-- ==== Sys2Proof/Machine/Crc.lean ====
section
/-! DEFINITION. The CRC16 engine (spec/43_crc.md): the Modbus CRC, reflected polynomial 0xA001, initial value
0xFFFF, and the commands CRC_INIT and CRC_BYTE. -/

namespace Sys2Proof.Machine

/-- `n` shifts of the CRC, LSB first (43_crc R200). -/
def crcShift : Nat → BitVec 16 → BitVec 16
  | 0, c => c
  | n + 1, c => crcShift n (if c.getLsbD 0 then (c >>> 1) ^^^ 0xA001#16 else c >>> 1)

/-- `crc_step(c, x)`: the byte enters the low 8 bits, then 8 shifts (43_crc R200). -/
def crcStep (c : BitVec 16) (x : Byte) : BitVec 16 :=
  crcShift 8 (c ^^^ x.setWidth 16)

/-- `crc16` of a byte sequence in transmission order, initial value 0xFFFF, no final XOR (43_crc R201). -/
def crc16 (xs : List Byte) : BitVec 16 := xs.foldl crcStep 0xFFFF#16

/-- A frame: a body followed by its CRC, low byte first (43_crc R202, 20_memory R66). -/
def withCrc (body : List Byte) : List Byte :=
  body ++ [(crc16 body).extractLsb' 0 8, (crc16 body).extractLsb' 8 8]

/-- CRC_INIT: `REG.CRC <- 0xFFFF` (43_crc R203). -/
def execCrcInit (s : State) : Host.Outcome State Fault Refusal :=
  .next { commandOk s with crc := 0xFFFF }

/-- CRC_BYTE: `REG.CRC <- crc_step(REG.CRC, imm)` (43_crc R204). -/
def execCrcByte (imm : Byte) (s : State) : Host.Outcome State Fault Refusal :=
  .next { commandOk s with crc := crcStep s.crc imm }

end Sys2Proof.Machine
end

◆ ◆ ◆ ◆

▶ [What you have to do] Line by line, restate the data exactly.

▶ [Answer section]
-- ==== Sys2Proof/Machine/Crc.lean ====
section
/-! DEFINITION. The CRC16 engine (spec/43_crc.md): the Modbus CRC, reflected polynomial 0xA001, initial value
0xFFFF, and the commands CRC_INIT and CRC_BYTE. -/

namespace Sys2Proof.Machine

/-- `n` shifts of the CRC, LSB first (43_crc R200). -/
def crcShift : Nat → BitVec 16 → BitVec 16
  | 0, c => c
  | n + 1, c => crcShift n (if c.getLsbD 0 then (c >>> 1) ^^^ 0xA001#16 else c >>> 1)

/-- `crc_step(c, x)`: the byte enters the low 8 bits, then 8 shifts (43_crc R200). -/
def crcStep (c : BitVec 16) (x : Byte) : BitVec 16 :=
  crcShift 8 (c ^^^ x.setWidth 16)

/-- `crc16` of a byte sequence in transmission order, initial value 0xFFFF, no final XOR (43_crc R201). -/
def crc16 (xs : List Byte) : BitVec 16 := xs.foldl crcStep 0xFFFF#16

/-- A frame: a body followed by its CRC, low byte first (43_crc R202, 20_memory R66). -/
def withCrc (body : List Byte) : List Byte :=
  body ++ [(crc16 body).extractLsb' 0 8, (crc16 body).extractLsb' 8 8]

/-- CRC_INIT: `REG.CRC <- 0xFFFF` (43_crc R203). -/
def execCrcInit (s : State) : Host.Outcome State Fault Refusal :=
  .next { commandOk s with crc := 0xFFFF }

/-- CRC_BYTE: `REG.CRC <- crc_step(REG.CRC, imm)` (43_crc R204). -/
def execCrcByte (imm : Byte) (s : State) : Host.Outcome State Fault Refusal :=
  .next { commandOk s with crc := crcStep s.crc imm }

end Sys2Proof.Machine
end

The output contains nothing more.